Paul Revere, Social Graph, Speculative Writing

The readings about networks and graphs. Facebook has what it calls a social graph, which is the data it maps about all our connections. I can’t do the mathematics behind it, but it is potentially very powerful, as this post from Ditte shows. In a similar vein when the Snowden story broke recently there were arguments that if the government harvested all this information about you, and you weren’t doing anything wrong, then what was the issue. (We’ll put to one side questions about sovereignty, privacy, the assumption of privacy and so on.) Sociologist Kieran Healy, using a social graph, wrote an extraordinary (speculative – note it is framed as if written from London in 1772, calls its data set Bigge Data – as in ‘olde worlde’ – and mentions an upcoming EDWARDx – TedX – talk) blog post that used this same mathematics and theory to ‘prove’ that Paul Revere was a terrorist. For those that don’t know, Paul Revere was the person who rode through Boston (there is literally a line painted on the road, in Boston today, so you can retrace his famous ride) yelling that the “British are coming!” and alerting the American patriots to the oncoming British soldiers in the American Revolution. He essentially set up an intelligence unit. He is the American hero (patriot, solider, prosperous silversmith, Bostonian, subject of a famous poem), and as Healy shows, by using the social graph (nodes and links) you can demonstrate that Revere was a hub, and therefore a terrorist. As Healy writes:

What a nice picture! The analytical engine has arranged everyone neatly, picking out clusters of individuals and also showing both peripheral individuals and—more intriguingly—people who seem to bridge various groups in ways that might perhaps be relevant to national security. Look at that person right in the middle there. Zoom in if you wish. He seems to bridge several groups in an unusual (though perhaps not unique) way. His name is Paul Revere.

Once again, I remind you that I know nothing of Mr Revere, or his conversations, or his habits or beliefs, his writings (if he has any) or his personal life. All I know is this bit of metadata, based on membership in some organizations.

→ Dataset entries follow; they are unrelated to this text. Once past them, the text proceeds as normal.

/-- ACP. -/
def execAcp (c : Ctl) (d : Opd) (a : Src) (comp : Comp) (q : Fin 4) (size : CSize) (glob : Bool) (s : State) :=
  let z := csizeBytes size
  let ud := useD d (if glob then 2 else 1)
  let vals := fun (s : State) (k : Cur) (g : Group) (x : Mask) => (lanesOf x).map fun l => (l, compVal s k g comp l)
  issueG s c false ([useA a 2, ud] ++ compUse comp) [] (([useA a 2, ud] ++ compUse comp).map fun u => (2, u))
    (fun k s g _ x =>
      copyOwn s k g x q.val (acpSrcs s k g x a z) (acpDsts s k g x d z glob)
        (spadFaults s g z z (acpOffs s k g x d glob) ++ compFaults s g (vals s k g x)) false
        (byComp (vals s k g x)).length none)
    fun k s g _ x =>
      let vs := vals s k g x
      .ok (acceptCmds (noteCopy s g (entriesOf s k.core g true (acpDsts s k g x d z glob))) k q.val
        (laneCmds s k g .copy z vs (acpUnits s k g x d a comp size glob)))

/-! ### ACPT (R315 to R317) -/

def styBytes : STy → Nat
  | .f32 => 4
  | .bf16 | .f16 => 2
  | _ => 1

def styTy : STy → Ty
  | .f32 => .f32
  | .bf16 => .bf16
  | .f16 => .f16
  | .e4m3 => .e4m3
  | .e5m2 => .e5m2
  | .int8 => .i8
  | .sp8 => .sp8
def dtyTy : DTy → Ty
  | .bf16 => .bf16
  | .f16 => .f16
  | .e4m3 => .e4m3
  | .e5m2 => .e5m2
  | .int8 => .i8
  | .sp8 => .sp8

/-- Elements of a slot row that a lane fills. -/
def acptWidth (lit : AcptLit) : Nat := if lit.trn then 128 else if lit.dty.is8 then 256 else 128

/-- Units of a lane's row: one for each source word, and one for the zeros after it. -/
def acptUnits (lit : AcptLit) (slot row w off : Nat) (page : Nat × Bool) (run : Nat) : List CopyUnit :=
  let e := styBytes lit.sty
  let len := lit.len.toNat
  let words := (off + len * e + 7) / 8
  let us := (List.range words).map fun i =>
    let lo := if i = 0 then off else 0
    let hi := min 8 (off + len * e - 8 * i)
    ({ dst := .slot slot row ((8 * i + lo - off) / e) ((hi - lo) / e), srcW := w + i, srcOff := lo, run := run, key := page.1, sec := page.2 } : CopyUnit)
  if len < acptWidth lit then
    us ++ [{ dst := .slot slot row len (acptWidth lit - len), srcW := w, srcOff := 0, run := run, pad := true }]
  else us

/-- Units of the executing lanes' rows. -/
def acptRows (s : State) (k : Cur) (g : Group) (x : Mask) (slot : Nat) (a : Src) (hi : Bool) (lit : AcptLit) : List CopyUnit :=
  let sx := entriesOf s k.core g false (acpSrcs s k g x a (styBytes lit.sty))
  ((lanesOf x).zip (List.range 64)).flatMap fun (l, i) =>
    let h := hitOf sx l
    acptUnits lit slot ((if hi then 64 else 0) + l) h.1 ((val64 s k g l a).toNat % 8) h.2 i

/-- ACPT. With no executing lane it accepts nothing. DEDUCED (log 54). -/
def execAcpt (c : Ctl) (slot : Fin 16) (a : Src) (q : Fin 4) (hi : Bool) (lit : AcptLit) (s : State) :=
  let e := styBytes lit.sty
  let rows := fun (s : State) (k : Cur) (g : Group) (x : Mask) => acpSrcs s k g x a e
  issueG s c false [useA a 2] [] [(2, useA a 2)]
    (fun k s g _ x =>
      let ls := (lanesOf x).map fun l => (l, lit.comp)
      let free := (tget (coreAt s k.core).tiles slot.val {}).claim.isNone
      copyOwn s k g x q.val (rows s k g x) []
        (crossFaults (lit.len.toNat * e) (rows s k g x) ++ compFaults s g ls) false (if x = 0 then 0 else 1)
        (if free then some ⟨tcSlotState, k.lanes, (1 : DWord) <<< slot.val⟩ else none))
    fun k s g _ x =>
      if x = 0 then .ok s
      else
        let units := acptRows s k g x slot.val a hi lit
        let runs := (lanesOf x).map fun l => ({ lane := l, wid := (threadAt g l).wid, bytes := 256, comp := compRef s g l lit.comp } : CopyRun)
        let s := modCore s k.core fun y =>
          { y with tiles := tset y.tiles slot.val { tget y.tiles slot.val {} with full := false } }
        .ok (acceptCmds s k q.val [fun id =>
          .cmd id g.gid k.slot g.launch g.set g.fn (.acpt lit hi slot.val g.dph) units runs false])

/-! ### ACPR (R313, R314) -/

/-- Addresses of ACPR. -/
def acprAccs (s : State) (k : Cur) (g : Group) (x : Mask) (d : Opd) (a : Src) (z : Nat) : List LaneAcc :=
  (lanesOf x).map fun l =>
    ⟨l, val64 s k g l { o := d } + sext64 (val s k g l a) * BitVec.ofNat 64 z, z⟩

/-- Lower lanes that name the word of lane l in later commands of the instruction, ascending: how many commands on, and which of that
command's lanes (R314). The commands of one instruction are accepted together, so R156 does not order them. DEDUCED (log 59). -/
def acprLead (word : Nat → Nat) (cmds : List (List Nat)) (l : Nat) : List (Nat × Nat) :=
  let at_ := fun (m : Nat) => (cmds.findIdx? fun ls => ls.contains m).getD 0
  ((List.range l).filter fun m => cmds.any (fun ls => ls.contains m) && word m == word l && decide (at_ l < at_ m)).map fun m =>
    (at_ m - at_ l, ((cmds.getD (at_ m) []).findIdx? (· == m)).getD 0)

/-- The unit of a lane of ACPR. -/
def acprUnits (s : State) (k : Cur) (g : Group) (x : Mask) (d : Opd) (a b : Src) (comp : Comp) (op : AOp) (l run : Nat) :
    List CopyUnit :=
  let z := if op.wide then 8 else 4
  let as := acprAccs s k g x d a z
  let hits := entriesOf s k.core g true as
  let h := hitOf hits l
  let off := ((as.find? fun p => p.lane == l).map fun p => p.va.toNat % 8).getD 0
  let r := fun i => (laneVal s k g l b.o i).1
  [{ dst := .home h.1 off z, srcW := h.1, srcOff := 0, run := run, dkey := h.2.1, dsec := h.2.2,
     lead := acprLead (fun m => (hitOf hits m).1) (byComp ((lanesOf x).map fun m => (m, compVal s k g comp m))) l,
     data := if op.wide then r 1 ++ r 0 else (r 0).zeroExtend 64 }]

/-- ACPR. -/
def execAcpr (c : Ctl) (d : Opd) (a b : Src) (comp : Comp) (q : Fin 4) (op : AOp) (s : State) :=
  let z := if op.wide then 8 else 4
  let ub := useB b (if op.wide then 2 else 1)
  let adr := [useD d 2, useA a] ++ compUse comp
  let vals := fun (s : State) (k : Cur) (g : Group) (x : Mask) => (lanesOf x).map fun l => (l, compVal s k g comp l)
  issueG s c false (adr ++ [ub]) [] ((1, ub) :: adr.map fun u => (2, u))
    (fun k s g _ x =>
      copyOwn s k g x q.val [] (acprAccs s k g x d a z) (compFaults s g (vals s k g x)) true
        (byComp (vals s k g x)).length none)
    fun k s g _ x =>
      let dx := entriesOf s k.core g true (acprAccs s k g x d a z)
      let vs := vals s k g x
      .ok (acceptCmds (noteCopy s g dx) k q.val (laneCmds s k g (.acpr op) z vs (acprUnits s k g x d a b comp op)))

/-! ### ACPL (R311, R312) -/

/-- Rank of a lane among the executing lanes. -/
def laneRankIn (x : Mask) (l : Nat) : Nat := ((lanesOf x).filter fun m => decide (m < l)).length

/-- Rows of ACPL. -/
def acplRows (s : State) (k : Cur) (g : Group) (act x : Mask) (a b : Src) (bytes : Nat) : List LaneAcc :=
  (lanesOf x).map fun l =>
    ⟨l, val64 s k g (lowLane act) a + (val s k g l b).zeroExtend 64 * BitVec.ofNat 64 bytes, 8⟩

/-- Destination rows in memory. -/
def acplDsts (s : State) (k : Cur) (g : Group) (act x : Mask) (d : Opd) (bytes : Nat) (glob : Bool) : List LaneAcc :=
  if glob then (lanesOf x).map fun l =>
    ⟨l, val64 s k g (lowLane act) { o := d } + BitVec.ofNat 64 (laneRankIn x l * bytes), 8⟩
  else []

/-- Destination offsets in the scratchpad. -/
def acplOffs (s : State) (k : Cur) (g : Group) (act x : Mask) (d : Opd) (bytes : Nat) (glob : Bool) : List (Nat × Int) :=
  if glob then [] else (lanesOf x).map fun l =>
    (l, (((laneVal s k g (lowLane act) d 0).1.toNat + laneRankIn x l * bytes : Nat) : Int))

/-- Units of the executing lanes' rows of ACPL. -/
def acplUnits (s : State) (k : Cur) (g : Group) (act x : Mask) (d : Opd) (a b : Src) (glob : Bool) (size : BitVec 10) :
    List CopyUnit :=
  let bytes := 8 * size.toNat
  let sx := entriesOf s k.core g false (acplRows s k g act x a b bytes)
  let dx := entriesOf s k.core g true (acplDsts s k g act x d bytes glob)
  let offs := acplOffs s k g act x d bytes glob
  ((lanesOf x).zip (List.range 64)).flatMap fun (l, i) =>
    let h := hitOf sx l
    let t := hitOf dx l
    let o0 := (((offs.find? fun (e : Nat × Int) => e.1 == l).map Prod.snd).getD 0).toNat
    runUnits bytes h.1 0 h.2 t.2 i fun o n =>
      if glob then .home (t.1 + o / 8) 0 n else .spad (laneSet s g l) (o0 + o) n

/-- ACPL. -/
def execAcpl (c : Ctl) (d : Opd) (a b : Src) (q : Fin 4) (glob : Bool) (size : BitVec 10) (comp : Word) (s : State) :=
  let bytes := 8 * size.toNat
  let ud := useD d (if glob then 2 else 1)
  issueG s c false [useA a 2, useB b, ud] [] [(2, useA a 2), (2, useB b), (2, ud)]
    (fun k s g act x =>
      let rows := acplRows s k g act x a b bytes
      let dsts := acplDsts s k g act x d bytes glob
      copyOwn s k g x q.val rows dsts
        (crossFaults bytes rows ++ crossFaults bytes dsts
          ++ spadFaults s g bytes 8 (acplOffs s k g act x d bytes glob)
          ++ compFaults s g ((lanesOf x).map fun l => (l, comp))) false (if x = 0 then 0 else 1) none)
    fun k s g act x =>
      if x = 0 then .ok s
      else
        let dx := entriesOf s k.core g true (acplDsts s k g act x d bytes glob)
        let units := acplUnits s k g act x d a b glob size
        let runs := (lanesOf x).map fun l => ({ lane := l, wid := (threadAt g l).wid, bytes := bytes, comp := compRef s g l comp } : CopyRun)
        .ok (acceptCmds (noteCopy s g dx) k q.val [fun id =>
          .cmd id g.gid k.slot g.launch g.set g.fn .acpl units runs false])

/-! ### ENQ and ENQC (R338 to R340) -/

/-- A node of a function. -/
def nodeAt (s : State) (fn n : Nat) : Node := tget (fnAt s fn).nodes n {}
def modNode (s : State) (fn n : Nat) (f : Node → Node) : State :=
  modFn s fn fun x => { x with nodes := tset x.nodes n (f (tget x.nodes n {})) }

/-- Node number of an ENQ: B of the lowest lane of X (R338). DEDUCED (log 57). -/
def enqNode (s : State) (k : Cur) (g : Group) (x : Mask) (b : Src) : Nat := (val s k g (lowLane x) b).toNat % 256

/-- First register of the block. -/
def enqFirst (a : Src) : Nat := match a.o with | .v n => n.val | _ => 0

/-- Registers of the record block for candidates m of the active lanes, and the active lanes that do not go on: the lanes of m where a
register of the block is empty under the split policy stay behind, and the node is then that of the lowest lane left (R52, R338, R339).
One register, while the node number is not there. -/
def enqSettle (s : State) (k : Cur) (g : Group) (c : Ctl) (a b : Src) : Nat → Mask → Nat × Mask
  | 0, m => (1, k.lanes &&& ~~~m)
  | fuel + 1, m =>
    let x := execLanes g c m
    let n := if x = 0 || !srcFull g (lowLane x) (useB b) || srcPois s k g (lowLane x) (useB b) then 1
      else (nodeAt s g.fn (enqNode s k g x b)).rwords
    let go := m &&& splitFull g k c [useA a (min n (128 - enqFirst a))]
    if go = m || go = 0 then (n, k.lanes &&& ~~~m) else enqSettle s k g c a b fuel go

/-- Registers of ENQ's record block as the issuing state gives them, and the lanes that do not go on. DEDUCED (log 148). -/
def enqRegs (s : State) (c : Ctl) (a b : Src) : Nat × Mask :=
  match s.cur with
  | none => (1, 0)
  | some k => match groupAt s k.core k.slot with
    | none => (1, 0)
    | some g =>
      let m := splitFull g k c [useB b]
      enqSettle s k g c a b 64 (if m = 0 then k.lanes else m)

/-- ENQ. DEDUCED (log 58). -/
def execEnq (c : Ctl) (a b : Src) (s : State) :=
  let n := (enqRegs s c a b).1
  let ua : SrcUse := { useA a (min n (128 - enqFirst a)) with late := (enqRegs s c a b).2 }
  issueG s c false [ua, useB b] [] []
    (fun k s g _ x =>
      if x = 0 then .ok s
      else if srcPois s k g (lowLane x) (useB b) then .trap ⟨tcPoison, laneBit (lowLane x), addrInfo 3 0⟩
      else
        let bad := maskOf fun l => x.getLsbD l && srcPois s k g l ua
        let node := enqNode s k g x b
        let y := nodeAt s g.fn node
        if bad ≠ 0 then .trap ⟨tcPoison, bad, addrInfo 4 0⟩
        else if 128 < enqFirst a + n then .trap ⟨tcIllegalOperand, k.lanes, k.word⟩
        else if !y.en || y.proc != procOf s g then .trap ⟨tcProtection, k.lanes, addrInfo 6 0⟩
        else if 256 < g.staged.length + (lanesOf x).length then .trap ⟨tcQueueFull, k.lanes, BitVec.ofNat 64 node⟩
        else .ok s)
    fun k s g _ x =>
      if x = 0 then .ok s
      else
        let node := enqNode s k g x b
        let recs := (lanesOf x).map fun l =>
          (⟨node, (List.range n).map fun i => (laneVal s k g l a.o i).1⟩ : StagedRec)
        let s := modLaunch s g.launch fun y =>
          { y with enqNodes := if y.enqNodes.contains node then y.enqNodes else y.enqNodes ++ [node] }
        .ok (modGroup s k.core k.slot fun g => { g with staged := g.staged ++ recs })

The point he is making is that just based on social links a lot of information is known, but then add one or two assumptions (as he points out, he knows nothing about these people) and it is easy for this information to shift from being information, to knowledge, to an exercise of unreasonable power.

Big Lev

Dominic on Manovich on stories and databases and long tails and YouTube. Courtney on database, narrative, games. Boglarka and databases and narrative. Samuel picks up the semiotics of Manovich with the paradigm versus syntagm discussion. Isabella has a good gloss on Mr Lev Manovich’s essay. Brittany links to a biography. Tamrin discusses narrative and database. Tom on games, database, narrative – friend or foe? Courtney has a YouTube clip explaining what a database is and why they’re useful. And Courtney on the reading and how for Manovich the world is just a big collection of stuff (a database). Begs the question, is narrative then a less ‘authentic’ depiction of the world than a list? And Rebecca on games, narrative, databases, lists and stories.